年に二度の適期がある
生育適温が15〜20℃なので、気温がその帯を通過する春と秋に作型が集中します。春は暑さに追われる作型、秋は寒さに追われる作型で、遅れたときに起きる失敗の中身が正反対です。
この表は中間地を基準にしています。暖地は秋まきを1〜2週間遅らせ、寒冷地は春まきを1か月ほど遅らせて、夏どりに寄せると考えると当てはめやすくなります。
| 作型 | 播種 | 定植 | 収穫 |
|---|---|---|---|
| 春まき(結球) | 2月下旬〜3月中旬 | 3月下旬〜4月中旬 | 5月〜6月上旬 |
| 春まき(リーフ) | 3月〜4月 | 4月〜5月 | 5月〜6月 |
| 夏まき(結球) | 8月 | 8月下旬〜9月中旬 | 10月〜11月 |
| 秋まき(リーフ) | 9月〜10月 | 9月下旬〜10月 | 11月〜12月 |
1月から4月の作業
春作は寒さの残る時期にまいて、暑くなる前に採り終える競争です。1月と2月にやることは畑ではなく準備で、品種と資材をそろえた家ほど3月以降が楽になります。

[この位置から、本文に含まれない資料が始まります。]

-- ==== Sys2Proof/Tests/Slice0.lean ====
section
/-!
SUPPORT. Our own tests. Every expected result is the spec's: the rows of spec/95_test_vectors.md, the worked examples of the
rules, or hand calculation from a rule where a comment says so. The theorems named `witness_…` show, for the statement
they are named after, a concrete state and operands that meet its hypotheses.
-/

namespace Sys2Proof.Tests

open Sys2Proof.Machine

/-! ## Decoding: words written out bit by bit from R61's formats and R63's values -/

theorem test_decode_addReg : decodeTableWord 16 0b0001011001000010 = some (.addReg 3 1 2) := by decide
theorem test_decode_addReg_unused : decodeTableWord 16 0b0001011010011011 = some (.addReg 3 2 3) := by decide
theorem test_decode_addImm : decodeTableWord 16 0b0001001010111111 = some (.addImm 1 2 0b11111) := by decide
theorem test_decode_andReg : decodeTableWord 16 0b0101000001000010 = some (.andReg 0 1 2) := by decide
theorem test_decode_andImm : decodeTableWord 16 0b0101000001100000 = some (.andImm 0 1 0) := by decide
theorem test_decode_not : decodeTableWord 16 0b1001001010111111 = some (.not 1 2) := by decide
theorem test_decode_br : decodeTableWord 16 0b0000101000000011 = some (.br true false true 3) := by decide
theorem test_decode_br_zero : decodeTableWord 16 0x0000 = some (.br false false false 0) := by decide
theorem test_decode_jmp : decodeTableWord 16 0b1100000011000000 = some (.jmp 3) := by decide
theorem test_decode_jmp_unused : decodeTableWord 16 0xCEFF = some (.jmp 3) := by decide
theorem test_decode_jsrr : decodeTableWord 16 0b0100000010000000 = some (.jsrr 2) := by decide
theorem test_decode_jsr : decodeTableWord 16 0b0100110000000000 = some (.jsr 0b10000000000) := by decide
theorem test_decode_ld : decodeTableWord 16 0b0010001000000010 = some (.ld 1 2) := by decide
theorem test_decode_ldi : decodeTableWord 16 0b1010010000000100 = some (.ldi 2 4) := by decide
theorem test_decode_ldr : decodeTableWord 16 0b0110100010111111 = some (.ldr 4 2 0b111111) := by decide
theorem test_decode_lea : decodeTableWord 16 0b1110000111111110 = some (.lea 0 0b111111110) := by decide
theorem test_decode_st : decodeTableWord 16 0b0011011000000001 = some (.st 3 1) := by decide
theorem test_decode_sti : decodeTableWord 16 0b1011001000000010 = some (.sti 1 2) := by decide
theorem test_decode_str : decodeTableWord 16 0b0111101110000011 = some (.str 5 6 3) := by decide
theorem test_decode_trap : decodeTableWord 16 0b1111000000100101 = some (.trap 0x025) := by decide
theorem test_decode_rsv8 : decodeTableWord 16 0b1000101010111100 = some .rsv8 := by decide
theorem test_decode_rsv13 : decodeTableWord 16 0b1101111111111111 = some .rsv13 := by decide
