-- ==== Sys2Proof/Machine/Operands.lean ====
section
/-! DEFINITION. The operand resolver (spec/40_operands.md): locations, resolving the twelve operand classes in both
positions, reading and writing a location. -/

namespace Sys2Proof.Machine

/-- A location (R75), fixed when its operand is resolved (R78). -/
inductive Loc where
  | reg (r : Reg)
  | mem (addr : Word)
  | sp
  | pc
  | ex
  /-- A read-only constant. -/
  | lit (v : Word)
  deriving DecidableEq, Repr

/-- `Read(loc)`: the location's current word (R93). -/
def Loc.read (l : Loc) (s : State) : Word :=
  match l with
  | .reg r => s.getReg r
  | .mem addr => s.readMem addr
  | .sp => s.sp
  | .pc => s.pc
  | .ex => s.ex
  | .lit v => v

/-- `Write(loc, v)` (R94); `none` is the write through a literal, which raises InvalidWriteTarget. -/
def Loc.write (l : Loc) (v : Word) (s : State) : Option State :=
  match l with
  | .reg r => some (s.setReg r v)
  | .mem addr => some (s.writeMem addr v)
  | .sp => some (s.setSp v)
  | .pc => some (s.setPc v)
  | .ex => some (s.setEx v)
  | .lit _ => none

/-- The memory address a write through a location stores to, if it stores at all. -/
def Loc.address : Loc → Option Word
  | .mem addr => some addr
  | .reg _ => none
  | .sp => none
  | .pc => none
  | .ex => none
  | .lit _ => none

/-- `resolve(sel, pos)`: the location of an operand, and the state after the side effects its class names (R80 to R92).
An inline literal is resolved alike in both positions, though no `b` selector names one (R92). -/
def resolve (o : Operand) (p : Position) (s : State) : Loc × State :=
  match o, p with
  | .reg r, _ => (.reg r, s)
  | .regPointer r, _ => (.mem (s.getReg r), s)
  | .regNextWordPointer r, _ => (.mem (s.getReg r + s.nextWord.1), s.nextWord.2)
  | .pushPop, .a => (.mem s.sp, s.setSp (s.sp + 1))
  | .pushPop, .b => (.mem (s.sp - 1), s.setSp (s.sp - 1))
  | .peek, _ => (.mem s.sp, s)
  | .pick, _ => (.mem (s.sp + s.nextWord.1), s.nextWord.2)
  | .sp, _ => (.sp, s)
  | .pc, _ => (.pc, s)
  | .ex, _ => (.ex, s)
  | .nextWordPointer, _ => (.mem s.nextWord.1, s.nextWord.2)
  | .nextWordLiteral, _ => (.lit s.nextWord.1, s.nextWord.2)
  | .inlineLiteral v, _ => (.lit v, s)

/-- Whether an operand class is writable (R94): all but the two literal classes. -/
def writable : Operand → Bool
  | .nextWordLiteral => false
  | .inlineLiteral _ => false
  | .reg _ => true
  | .regPointer _ => true
  | .regNextWordPointer _ => true
  | .pushPop => true
  | .peek => true
  | .pick => true
  | .sp => true
  | .pc => true
  | .ex => true
  | .nextWordPointer => true

/-- The sole operand of a special instruction after it is resolved and read (41_step.md R101). -/
structure Source where
  val : Word
  loc : Loc
  state : State
  deriving DecidableEq, Repr

/-- Resolves and reads the operand `a` (R77). -/
def resolveSource (a : Operand) (s : State) : Source where
  val := (resolve a .a s).1.read (resolve a .a s).2
  loc := (resolve a .a s).1
  state := (resolve a .a s).2

/-- Both operands of a basic instruction after they are resolved: the word read from `a`, the location of `b`, and the
state then (41_step.md R100). -/
structure Both where
  a : Word
  bloc : Loc
  state : State
  deriving DecidableEq, Repr

/-- Resolves and reads `a`, then resolves `b` (R77). -/
def resolveBoth (b a : Operand) (s : State) : Both where
  a := (resolveSource a s).val
  bloc := (resolve b .b (resolveSource a s).state).1
  state := (resolve b .b (resolveSource a s).state).2

/-- The word read from `b`, after both operands are resolved (41_step.md R100, R106). -/
def Both.b (r : Both) : Word := r.bloc.read r.state

end Sys2Proof.Machine
end

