-- ==== Sys2Proof/Certificates/Slice0/Obligations.lean ====
section
/-! DEFINITION. The statements for the provers. -/

open Sys2Proof Sys2Proof.Machine

/-! ## Encoding -/

/-- Every well-formed instruction is what its own word decodes to (30_encoding.md R66, R73). -/
def Obligations.DecodeOfEncodeIsTheInstruction : Prop :=
  ∀ i : Instr, i.wf = true → decode (encode i) = .ok i

/-- A word that decodes is the word of the well-formed instruction it decodes to (30_encoding.md R66, R73): with the one
above, valid words and well-formed instructions correspond one to one. -/
def Obligations.DecodedWordIsItsEncoding : Prop :=
  ∀ (w : Word) (i : Instr), decode w = .ok i → i.wf = true ∧ encode i = w

/-- One word for each of the 36 rows of the opcode table, the spec's own example words among them, and the whole selector
map (30_encoding.md R57, R60, R63, R64, R70, R73; 95_test_vectors.md). The numbers of all rows but SET, ADD and MOD are the
spec's decision D27, log entry 11. -/
def Obligations.ExampleWordsDecode : Prop :=
  (decode 0x7c01 = .ok (.set (.reg .a) .nextWordLiteral) ∧
   decode 0x7c02 = .ok (.add (.reg .a) .nextWordLiteral) ∧
   decode 0x9003 = .ok (.sub (.reg .a) (.inlineLiteral 3)) ∧
   decode 0x9404 = .ok (.mul (.reg .a) (.inlineLiteral 4)) ∧
   decode 0x8005 = .ok (.mli (.reg .a) (.inlineLiteral 0xFFFF)) ∧
   decode 0x8c06 = .ok (.div (.reg .a) (.inlineLiteral 2)) ∧
   decode 0x7c07 = .ok (.dvi (.reg .a) .nextWordLiteral) ∧
   decode 0x7c08 = .ok (.mod (.reg .a) .nextWordLiteral) ∧
   decode 0xc409 = .ok (.mdi (.reg .a) (.inlineLiteral 16)) ∧
   decode 0x840a = .ok (.and (.reg .a) (.inlineLiteral 0)) ∧
   decode 0x7c0b = .ok (.bor (.reg .a) .nextWordLiteral) ∧
   decode 0x000c = .ok (.xor (.reg .a) (.reg .a)) ∧
   decode 0x8bad = .ok (.shr .ex (.inlineLiteral 1)) ∧
   decode 0x940e = .ok (.asr (.reg .a) (.inlineLiteral 4)) ∧
   decode 0xc80f = .ok (.shl (.reg .a) (.inlineLiteral 17))) ∧
  (decode 0x7c10 = .ok (.ifb (.reg .a) .nextWordLiteral) ∧
   decode 0x7c11 = .ok (.ifc (.reg .a) .nextWordLiteral) ∧
   decode 0x8c12 = .ok (.ife (.reg .a) (.inlineLiteral 2)) ∧
   decode 0x8413 = .ok (.ifn (.reg .a) (.inlineLiteral 0)) ∧
   decode 0x7c14 = .ok (.ifg (.reg .a) .nextWordLiteral) ∧
   decode 0x7c15 = .ok (.ifa (.reg .a) .nextWordLiteral) ∧
   decode 0x7c16 = .ok (.ifl (.reg .a) .nextWordLiteral) ∧
   decode 0x7c17 = .ok (.ifu (.reg .a) .nextWordLiteral)) ∧
  (decode 0x8c1a = .ok (.adx (.reg .a) (.inlineLiteral 2)) ∧
   decode 0x901b = .ok (.sbx (.reg .a) (.inlineLiteral 3)) ∧
   decode 0x3dde = .ok (.sti (.regPointer .i) (.regPointer .j)) ∧
   decode 0x1c1f = .ok (.std (.reg .a) (.reg .j))) ∧
  (decode 0x7c20 = .ok (.jsr .nextWordLiteral) ∧
   decode 0x9900 = .ok (.int (.inlineLiteral 5)) ∧
   decode 0x0120 = .ok (.iag (.reg .a)) ∧
   decode 0x8540 = .ok (.ias (.inlineLiteral 0)) ∧
   decode 0x6160 = .ok (.rfi .pushPop) ∧
   decode 0x8980 = .ok (.iaq (.inlineLiteral 1)) ∧
   decode 0x7a00 = .ok (.hwn .nextWordPointer) ∧
   decode 0x8a20 = .ok (.hwq (.inlineLiteral 1)) ∧
   decode 0x8a40 = .ok (.hwi (.inlineLiteral 1))) ∧
  (∀ e ∈ [(0, Reg.a), (1, .b), (2, .c), (3, .x), (4, .y), (5, .z), (6, .i), (7, .j)],
    decodeSelector (BitVec.ofNat 6 e.1) = .reg e.2 ∧
    decodeSelector (BitVec.ofNat 6 (0x08 + e.1)) = .regPointer e.2 ∧
    decodeSelector (BitVec.ofNat 6 (0x10 + e.1)) = .regNextWordPointer e.2) ∧
  (decodeSelector 0x18 = .pushPop ∧ decodeSelector 0x19 = .peek ∧ decodeSelector 0x1A = .pick ∧
   decodeSelector 0x1B = .sp ∧ decodeSelector 0x1C = .pc ∧ decodeSelector 0x1D = .ex ∧
   decodeSelector 0x1E = .nextWordPointer ∧ decodeSelector 0x1F = .nextWordLiteral) ∧
  (∀ sel : BitVec 6, 0x20 ≤ sel.toNat →
    decodeSelector sel = .inlineLiteral (BitVec.ofInt 16 ((sel.toNat : Int) - 0x21)))

/-- The invalid encodings are exactly the unassigned opcodes of 30_encoding.md R65. -/
def Obligations.InvalidWordsAreTheUnassignedOpcodes : Prop :=
  ∀ w : Word, (∃ e, decode w = .error e) ↔
    (opField w ∈ [0x18#5, 0x19#5, 0x1C#5, 0x1D#5] ∨
     (opField w = 0 ∧ bField w ∈ [0x00#5, 0x02#5, 0x03#5, 0x04#5, 0x05#5, 0x06#5, 0x07#5, 0x0D#5, 0x0E#5, 0x0F#5,
       0x13#5, 0x14#5, 0x15#5, 0x16#5, 0x17#5, 0x18#5, 0x19#5, 0x1A#5, 0x1B#5, 0x1C#5, 0x1D#5, 0x1E#5, 0x1F#5]))

/-- The words of an instruction in memory order are as many as the length read from its first word, one to three, and
the first of them is its instruction word (30_encoding.md R58, R73). -/
def Obligations.EncodedWordsFillTheLength : Prop :=
  ∀ (i : Instr) (na nb : Word), i.wf = true →
    (encodeWords i na nb).length = wordLength (encode i) ∧ 1 ≤ i.length ∧ i.length ≤ 3 ∧
    (encodeWords i na nb).head? = some (encode i)

/-! ## The step -/

/-- A step runs the decoded instruction (41_step.md R95, R104): after the dispatch, the word at PC is fetched, PC moves
past it, and the step is `exec` of the instruction there; a fatal fault leaves the state the step started from with
`halt` recorded, and a stuck instruction is a stuck step. -/
def Obligations.StepRunsTheDecodedInstruction : Prop :=
  ∀ (s : State) (i : Instr), s.halt = none →
    decode (s.takeInterrupt.readMem s.takeInterrupt.pc) = .ok i →
    (∀ t, exec i (s.takeInterrupt.setPc (s.takeInterrupt.pc + 1)) = .next t → step s = .next t) ∧
    (∀ r, exec i (s.takeInterrupt.setPc (s.takeInterrupt.pc + 1)) = .fault (.fatal r) → step s = .next (s.haltWith r)) ∧
    (exec i (s.takeInterrupt.setPc (s.takeInterrupt.pc + 1)) = .fault .skipChainNeverEnds →
      step s = .fault .skipChainNeverEnds)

3月から4月は苗を作る月と外葉を育てる月です。ここで気温が足りず生育が止まると、5月の高温に間に合わずとう立ち(花茎が伸びて葉や根が硬くなること)に追いつかれます。保温を惜しまない時期です。
| 月 | 作業 | この月のポイント |
|---|---|---|
| 1月 | 畑の準備・品種選び | 春まき用の晩抽性品種を先に確保する |
| 2月 | 石灰と堆肥を入れる・下旬に播種 | 屋内か保温下でまき、地温15℃を確保 |
| 3月 | 播種・育苗・下旬から定植 | 遅霜に備え不織布のトンネルを用意 |
| 4月 | 定植・2週間後に追肥 | 外葉を大きくする月、水切れさせない |
春の播種は前倒しが効きます。1週間早めるだけで、5月後半のとう立ちに対する余裕が生まれます。
5月から8月の作業
5月は収穫、6月は撤収、7月と8月は次作の準備という並びになります。6月に入ってからも畝に置いておくと、株はとう立ちして苦くなり、アブラムシの温床にもなります。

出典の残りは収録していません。